### About this exercise
Output only the lines below from the one containing "def toIntF (r" to the one containing "let i := signedN n v", exactly as written, both ends kept.

### Excerpted data
-- ==== Sys2Proof/Machine/Float.lean ====
section
/-! DEFINITION. Floating-point formats, rounding, overflow, and the arithmetic of chapters 02 and 07
(R45 to R48, R59 to R66, R69, R206 to R208, R258). Values are exact; each operation rounds once. -/

namespace Sys2Proof.Machine

/-- How a format uses its top exponent (R45, R47). -/
inductive FKind where
  | ieee | e5m2 | e4m3 | e2m1
  deriving DecidableEq, Repr

/-- A floating-point format: exponent bits, fraction bits, bias (R45, R47). -/
structure Fmt where
  eb : Nat
  mb : Nat
  bias : Nat
  kind : FKind
  deriving DecidableEq, Repr

def fmt64 : Fmt := ⟨11, 52, 1023, .ieee⟩
def fmt32 : Fmt := ⟨8, 23, 127, .ieee⟩
def fmt16 : Fmt := ⟨5, 10, 15, .ieee⟩
def fmtB16 : Fmt := ⟨8, 7, 127, .ieee⟩
def fmtTf19 : Fmt := ⟨8, 10, 127, .ieee⟩
def fmtE5m2 : Fmt := ⟨5, 2, 15, .e5m2⟩
def fmtE4m3 : Fmt := ⟨4, 3, 7, .e4m3⟩
def fmtE2m1 : Fmt := ⟨2, 1, 1, .e2m1⟩

/-- A value: a NaN, an infinity, or (-1)^neg × m × 2^e. -/
inductive FVal where
  | nan (signalling : Bool)
  | inf (neg : Bool)
  | fin (neg : Bool) (m : Nat) (e : Int)
  deriving DecidableEq, Repr

/-- Rounding modes (R58, R61, R69); the draw of a stochastic rounding is its argument. -/
inductive Rnd where
  | rne | rz | rd | ru | rna
  | stoch (u : Nat)
  deriving DecidableEq, Repr

/-- Result bits and the FPS flags raised (R59). -/
structure FR where
  bits : Nat
  fl : Nat
  deriving DecidableEq, Repr

def flagNX : Nat := 1
def flagUF : Nat := 2
def flagOF : Nat := 4
def flagDZ : Nat := 8
def flagIV : Nat := 16

def orFlags (a b : Nat) : Nat := a ||| b

/-- Exponent of the unit of a subnormal. -/
def Fmt.qmin (f : Fmt) : Int := 1 - (f.bias : Int) - f.mb

/-- Fraction (with hidden bit) and unit exponent of the max finite value. -/
def Fmt.maxM (f : Fmt) : Nat := match f.kind with | .e4m3 => 14 | _ => 2 ^ (f.mb + 1) - 1

def Fmt.maxQ (f : Fmt) : Int :=
  match f.kind with
  | .e4m3 | .e2m1 => (2 ^ f.eb - 1 : Nat) - (f.bias : Int) - f.mb
  | _ => (2 ^ f.eb - 2 : Nat) - (f.bias : Int) - f.mb

def Fmt.signBit (f : Fmt) (neg : Bool) : Nat := if neg then 2 ^ (f.eb + f.mb) else 0

/-- The canonical NaN (R48); E2M1 has none and gives +0 (R63). -/
def Fmt.nanBits (f : Fmt) : Nat :=
  match f.kind with
  | .e4m3 => 0x7F
  | .e2m1 => 0
  | _ => (2 ^ f.eb - 1) * 2 ^ f.mb + 2 ^ (f.mb - 1)

/-- Infinity; in formats without one, the max finite. -/
def Fmt.infBits (f : Fmt) (neg : Bool) : Nat :=
  match f.kind with
  | .e4m3 => f.signBit neg + 0x7E
  | .e2m1 => f.signBit neg + 7
  | _ => f.signBit neg + (2 ^ f.eb - 1) * 2 ^ f.mb

def Fmt.maxBits (f : Fmt) (neg : Bool) : Nat :=
  match f.kind with
  | .e4m3 => f.signBit neg + 0x7E
  | .e2m1 => f.signBit neg + 7
  | _ => f.signBit neg + ((2 ^ f.eb - 2) * 2 ^ f.mb + (2 ^ f.mb - 1))

/-- Reads a value (R45, R47). Bits above the format are ignored (R46). -/
def Fmt.read (f : Fmt) (x : Nat) : FVal :=
  let neg := bitAt x (f.eb + f.mb)
  let e := x / 2 ^ f.mb % 2 ^ f.eb
  let m := x % 2 ^ f.mb
  let top := e == 2 ^ f.eb - 1
  match f.kind with
  | .ieee =>
    if top then (if m == 0 then .inf neg else .nan (m < 2 ^ (f.mb - 1)))
    else if e == 0 then .fin neg m f.qmin
    else .fin neg (2 ^ f.mb + m) (e - (f.bias : Int) - f.mb)
  | .e5m2 =>
    if top then (if m == 0 then .inf neg else .nan false)
    else if e == 0 then .fin neg m f.qmin
    else .fin neg (2 ^ f.mb + m) (e - (f.bias : Int) - f.mb)
  | .e4m3 =>
    if top && m == 7 then .nan false
    else if e == 0 then .fin neg m f.qmin
    else .fin neg (2 ^ f.mb + m) (e - (f.bias : Int) - f.mb)
  | .e2m1 =>
    if e == 0 then .fin neg m f.qmin
    else .fin neg (2 ^ f.mb + m) (e - (f.bias : Int) - f.mb)

/-- Subnormal encoding: exponent field 0, fraction not 0. -/
def Fmt.subnormal (f : Fmt) (x : Nat) : Bool := x / 2 ^ f.mb % 2 ^ f.eb == 0 && x % 2 ^ f.mb != 0

/-- Reads with DAZ: a subnormal reads as a zero of its sign (R60). -/
def Fmt.readDaz (f : Fmt) (daz : Bool) (x : Nat) : FVal :=
  if daz && f.subnormal x then .fin (bitAt x (f.eb + f.mb)) 0 0 else f.read x

/-- Whether a rounding moves one unit away from zero: t units are kept, the rest is num / den of a unit (plus a
little more when sticky) (R61, R69). -/
def roundsUp (r : Rnd) (neg : Bool) (t num den : Nat) (sticky : Bool) : Bool :=
  match r with
  | .rz => false
  | .rd => neg && (num != 0 || sticky)
  | .ru => !neg && (num != 0 || sticky)
  | .rne => 2 * num > den || (2 * num == den && (sticky || t % 2 == 1))
  | .rna => 2 * num ≥ den
  | .stoch u => u < num * 2 ^ 32 / den

/-- |x| = m × 2^e (and a little more when sticky) as a whole number of units 2^q, rounded; and whether it was
inexact. -/
def roundAt (r : Rnd) (neg : Bool) (m : Nat) (e q : Int) (sticky : Bool) : Nat × Bool :=
  if q ≤ e then (m * 2 ^ (e - q).toNat, sticky)
  else
    let d := 2 ^ (q - e).toNat
    let t := m / d
    let num := m % d
    (if roundsUp r neg t num d sticky then t + 1 else t, num != 0 || sticky)

/-- Compares a × 2^x with b × 2^y: a × 2^x above b × 2^y. -/
def aboveExp (a : Nat) (x : Int) (b : Nat) (y : Int) : Bool :=
  if x ≥ y then a * 2 ^ (x - y).toNat > b else a > b * 2 ^ (y - x).toNat

/-- Encodes r units of 2^q, r not above 2^(mb+1), within the finite range. -/
def Fmt.pack (f : Fmt) (neg : Bool) (r : Nat) (q : Int) : Nat :=
  if r < 2 ^ f.mb then f.signBit neg + r
  else
    let r' := if r == 2 ^ (f.mb + 1) then 2 ^ f.mb else r
    let q' := if r == 2 ^ (f.mb + 1) then q + 1 else q
    f.signBit neg + ((q' + f.mb + f.bias).toNat * 2 ^ f.mb + (r' - 2 ^ f.mb))

/-- The result of an overflow (R62). -/
def Fmt.overflow (f : Fmt) (r : Rnd) (neg sat : Bool) : FR :=
  let inf : FR :=
    match f.kind with
    | .e4m3 => ⟨f.nanBits, flagOF + flagNX + flagIV⟩
    | _ => ⟨f.infBits neg, flagOF + flagNX⟩
  let max : FR := ⟨f.maxBits neg, flagOF + flagNX⟩
  if sat || f.kind == .e2m1 then max
  else
    match r with
    | .rne | .rna | .stoch _ => inf
    | .rz => max
    | .rd => if neg then inf else max
    | .ru => if neg then max else inf

/-- round_to with flags: (-1)^neg × (m × 2^e, and a little more when sticky), saturation and FTZ
(R59 to R62). -/
def Fmt.round (f : Fmt) (r : Rnd) (sat ftz : Bool) (neg : Bool) (m : Nat) (e : Int) (sticky : Bool) : FR :=
  if m == 0 && !sticky then ⟨f.signBit neg, 0⟩
  else
    let qU : Int := e + bitLen m - 1 - f.mb
    let q := if qU < f.qmin then f.qmin else qU
    let (v, inex) := roundAt r neg m e q sticky
    if aboveExp v q f.maxM f.maxQ then f.overflow r neg sat
    else
      let u := (roundAt r neg m e qU sticky).1
      let tiny := aboveExp 1 (1 - (f.bias : Int)) u qU
      let out := f.pack neg v q
      if ftz && f.subnormal out then ⟨f.signBit neg, flagUF + flagNX⟩
      else ⟨out, (if inex then flagNX else 0) + (if tiny && inex then flagUF else 0)⟩

/-- A NaN result; IV when an input was signalling or the operation invalid (R48, R63). -/
def Fmt.nanFR (f : Fmt) (iv : Bool) : FR := ⟨f.nanBits, if iv then flagIV else 0⟩

def FVal.isNan : FVal → Bool
  | .nan _ => true
  | _ => false

def FVal.isSnan : FVal → Bool
  | .nan s => s
  | _ => false

def FVal.neg : FVal → FVal
  | .nan s => .nan s
  | .inf n => .inf (!n)
  | .fin n m e => .fin (!n) m e

/-- A signed multiple of a unit. -/
def signedN (neg : Bool) (m : Nat) : Int := if neg then -(m : Int) else m

/-- The sum of two exact finite values p + q, rounded once; zero sums by R207. -/
def Fmt.addFin (f : Fmt) (r : Rnd) (ftz : Bool) (p : Bool) (m : Nat) (e : Int) (q : Bool) (n : Nat) (g : Int) : FR :=
  let lo := if e ≤ g then e else g
  let t := signedN p (m * 2 ^ (e - lo).toNat) + signedN q (n * 2 ^ (g - lo).toNat)
  if t == 0 then ⟨f.signBit (if p == q then p else r == .rd), 0⟩
  else f.round r false ftz (t < 0) t.natAbs lo false

/-- A + B (R206, R207). -/
def Fmt.add (f : Fmt) (r : Rnd) (ftz : Bool) (x y : FVal) : FR :=
  match x, y with
  | .nan s, y => f.nanFR (s || y.isSnan)
  | .inf _, .nan s => f.nanFR s
  | .inf p, .inf q => if p == q then ⟨f.infBits p, 0⟩ else f.nanFR true
  | .inf p, .fin _ _ _ => ⟨f.infBits p, 0⟩
  | .fin _ _ _, .nan s => f.nanFR s
  | .fin _ _ _, .inf q => ⟨f.infBits q, 0⟩
  | .fin p m e, .fin q n g => f.addFin r ftz p m e q n g

/-- A × B + D, rounded once (R206, R207). -/
def Fmt.fma (f : Fmt) (r : Rnd) (ftz : Bool) (x y z : FVal) : FR :=
  match x, y with
  | .nan s, y => f.nanFR (s || y.isSnan || z.isSnan)
  | .inf _, .nan s => f.nanFR (s || z.isSnan)
  | .fin _ _ _, .nan s => f.nanFR (s || z.isSnan)
  | .inf p, .inf q => infPlus (p != q) z
  | .inf p, .fin q n _ => if n == 0 then f.nanFR true else infPlus (p != q) z
  | .fin p m _, .inf q => if m == 0 then f.nanFR true else infPlus (p != q) z
  | .fin p m e, .fin q n g =>
    match z with
    | .nan s => f.nanFR s
    | .inf k => ⟨f.infBits k, 0⟩
    | .fin k l h => f.addFin r ftz (p != q) (m * n) (e + g) k l h
where
  /-- an infinite product plus D -/
  infPlus (neg : Bool) (z : FVal) : FR :=
    match z with
    | .nan s => f.nanFR s
    | .inf k => if k == neg then ⟨f.infBits k, 0⟩ else f.nanFR true
    | .fin _ _ _ => ⟨f.infBits neg, 0⟩

/-- A × B (R206, R207). -/
def Fmt.mul (f : Fmt) (r : Rnd) (ftz : Bool) (x y : FVal) : FR :=
  match x, y with
  | .nan s, y => f.nanFR (s || y.isSnan)
  | .inf _, .nan s => f.nanFR s
  | .fin _ _ _, .nan s => f.nanFR s
  | .inf p, .inf q => ⟨f.infBits (p != q), 0⟩
  | .inf p, .fin q n _ => if n == 0 then f.nanFR true else ⟨f.infBits (p != q), 0⟩
  | .fin p m _, .inf q => if m == 0 then f.nanFR true else ⟨f.infBits (p != q), 0⟩
  | .fin p m e, .fin q n g => f.round r false ftz (p != q) (m * n) (e + g) false

/-- A / B (R206, R207). -/
def Fmt.div (f : Fmt) (r : Rnd) (ftz : Bool) (x y : FVal) : FR :=
  match x, y with
  | .nan s, y => f.nanFR (s || y.isSnan)
  | .inf _, .nan s => f.nanFR s
  | .fin _ _ _, .nan s => f.nanFR s
  | .inf _, .inf _ => f.nanFR true
  | .inf p, .fin q _ _ => ⟨f.infBits (p != q), 0⟩
  | .fin p _ _, .inf q => ⟨f.signBit (p != q), 0⟩
  | .fin p m e, .fin q n g =>
    if n == 0 then (if m == 0 then f.nanFR true else ⟨f.infBits (p != q), flagDZ⟩)
    else f.round r false ftz (p != q) (m * 2 ^ 130 / n) (e - g - 130) (m * 2 ^ 130 % n != 0)

/-- √A (R206, R207). -/
def Fmt.sqrt (f : Fmt) (r : Rnd) (ftz : Bool) (x : FVal) : FR :=
  match x with
  | .nan s => f.nanFR s
  | .inf n => if n then f.nanFR true else ⟨f.infBits false, 0⟩
  | .fin p m e =>
    if m == 0 then ⟨f.signBit p, 0⟩
    else if p then f.nanFR true
    else
      let m2 := (if e % 2 == 0 then m else 2 * m) * 4 ^ 70
      let t := isqrt m2
      f.round r false ftz false t ((if e % 2 == 0 then e else e - 1) / 2 - 70) (t * t != m2)

/-- 1/A rounded to nearest even (R211). -/
def Fmt.rcp (f : Fmt) (ftz : Bool) (x : FVal) : FR := f.div .rne ftz (.fin false 1 0) x

/-- 1/√A rounded to nearest even (R211). -/
def Fmt.rsq (f : Fmt) (ftz : Bool) (x : FVal) : FR :=
  match x with
  | .nan s => f.nanFR s
  | .inf n => if n then f.nanFR true else ⟨0, 0⟩
  | .fin p m e =>
    if m == 0 then ⟨f.infBits p, flagDZ⟩
    else if p then f.nanFR true
    else
      let m2 := if e % 2 == 0 then m else 2 * m
      let e2 := if e % 2 == 0 then e else e - 1
      let t := isqrt (4 ^ 100 / m2)
      f.round .rne false ftz false t (-(e2 / 2) - 100) (t * t * m2 != 4 ^ 100)

/-- The relation of two values: less, equal, greater, or none when a NaN takes part. −0 equals +0. -/
def FVal.cmp (x y : FVal) : Option Ordering :=
  match x, y with
  | .nan _, _ | _, .nan _ => none
  | .inf p, .inf q => some (if p == q then .eq else if p then .lt else .gt)
  | .inf p, .fin _ _ _ => some (if p then .lt else .gt)
  | .fin _ _ _, .inf q => some (if q then .gt else .lt)
  | .fin p m e, .fin q n g =>
    let lo := if e ≤ g then e else g
    let a := signedN p (m * 2 ^ (e - lo).toNat)
    let b := signedN q (n * 2 ^ (g - lo).toNat)
    some (if a < b then .lt else if a == b then .eq else .gt)

/-- The sign of a value that is not a NaN. -/
def FVal.isNeg : FVal → Bool
  | .nan _ => false
  | .inf n => n
  | .fin n _ _ => n

/-- The bits of an operand after DAZ. -/
def Fmt.dazBits (f : Fmt) (daz : Bool) (x : Nat) : Nat :=
  if daz && f.subnormal x then f.signBit (bitAt x (f.eb + f.mb)) else x

/-- FTZ on bits that are delivered without rounding (R208). -/
def Fmt.flushBits (f : Fmt) (ftz : Bool) (x fl : Nat) : FR :=
  if ftz && f.subnormal x then ⟨f.signBit (bitAt x (f.eb + f.mb)), fl ||| (flagUF + flagNX)⟩ else ⟨x, fl⟩

/-- FMIN (max = false) and FMAX (max = true) (R208). -/
def Fmt.minmax (f : Fmt) (max : Bool) (daz ftz : Bool) (a b : Nat) : FR :=
  let x := f.readDaz daz a
  let y := f.readDaz daz b
  let a' := f.dazBits daz a
  let b' := f.dazBits daz b
  let fl := if x.isSnan || y.isSnan then flagIV else 0
  match x.cmp y with
  | some .lt => f.flushBits ftz (if max then b' else a') fl
  | some .gt => f.flushBits ftz (if max then a' else b') fl
  | some .eq => f.flushBits ftz (if x.isNeg == max then b' else a') fl
  | none =>
    if x.isNan && y.isNan then ⟨f.nanBits, fl⟩
    else f.flushBits ftz (if x.isNan then b' else a') fl

/-- Conversion between floating formats (R213). `widen`: an exact widening, on which saturation does not act. -/
def convertF (src dst : Fmt) (r : Rnd) (sat daz ftz widen : Bool) (x : Nat) : FR :=
  match src.readDaz daz x with
  | .nan s => match dst.kind with | .e2m1 => ⟨0, flagIV⟩ | _ => dst.nanFR s
  | .inf n =>
    if sat && !widen then ⟨dst.maxBits n, 0⟩
    else
      match dst.kind with
      | .e4m3 => ⟨dst.nanBits, flagIV⟩
      | .e2m1 => ⟨dst.maxBits n, flagIV⟩
      | _ => ⟨dst.infBits n, 0⟩
  | .fin n m e =>
    dst.round r sat ((match dst.kind with | .ieee => true | _ => false) && ftz) n m e false

/-- Conversion to an integer of the range lo to hi (R66, R214): value and flags. -/
def toIntF (r : Rnd) (lo hi : Int) (x : FVal) : Int × Nat :=
  match x with
  | .nan _ => (0, flagIV)
  | .inf n => (if n then lo else hi, flagIV)
  | .fin n m e =>
    let (v, inex) := roundAt r n m e 0 false
    let i := signedN n v
    if i < lo then (lo, flagIV) else if hi < i then (hi, flagIV) else (i, if inex then flagNX else 0)

/-- Conversion from an integer (R215). -/
def Fmt.ofInt (f : Fmt) (r : Rnd) (i : Int) : FR := f.round r false false (i < 0) i.natAbs 0 false

/-- rne_int of an exact value m × 2^e, signed (R72, R80). -/
def rneInt (neg : Bool) (m : Nat) (e : Int) : Int := signedN neg (roundAt .rne neg m e 0 false).1

/-- FP32 arithmetic with RNE, no flushing and no flags, on bits (R71, R77, R226, R258). -/
def f32add (a b : Nat) : Nat := (fmt32.add .rne false (fmt32.read a) (fmt32.read b)).bits
def f32sub (a b : Nat) : Nat := (fmt32.add .rne false (fmt32.read a) (fmt32.read b).neg).bits
def f32mul (a b : Nat) : Nat := (fmt32.mul .rne false (fmt32.read a) (fmt32.read b)).bits
def f32div (a b : Nat) : Nat := (fmt32.div .rne false (fmt32.read a) (fmt32.read b)).bits
def f32sqrt (a : Nat) : Nat := (fmt32.sqrt .rne false (fmt32.read a)).bits
def f32fma (a b c : Nat) : Nat := (fmt32.fma .rne false (fmt32.read a) (fmt32.read b) (fmt32.read c)).bits
def f32min (a b : Nat) : Nat := (fmt32.minmax false false false a b).bits
def f32max (a b : Nat) : Nat := (fmt32.minmax true false false a b).bits
def f32neg (a : Nat) : Nat := if a / 2 ^ 31 % 2 == 1 then a - 2 ^ 31 else a + 2 ^ 31
def f32abs (a : Nat) : Nat := a % 2 ^ 31
def f32lt (a b : Nat) : Bool := (fmt32.read a).cmp (fmt32.read b) == some .lt
def f32le (a b : Nat) : Bool :=
  match (fmt32.read a).cmp (fmt32.read b) with | some .lt | some .eq => true | _ => false
def f32isNan (a : Nat) : Bool := (fmt32.read a).isNan
def f32finite (a : Nat) : Bool := a / 2 ^ 23 % 256 != 255
def f32ofInt (i : Int) : Nat := (fmt32.ofInt .rne i).bits

end Sys2Proof.Machine
end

### Task output
def toIntF (r : Rnd) (lo hi : Int) (x : FVal) : Int × Nat :=
  match x with
  | .nan _ => (0, flagIV)
  | .inf n => (if n then lo else hi, flagIV)
  | .fin n m e =>
    let (v, inex) := roundAt r n m e 0 false
    let i := signedN n v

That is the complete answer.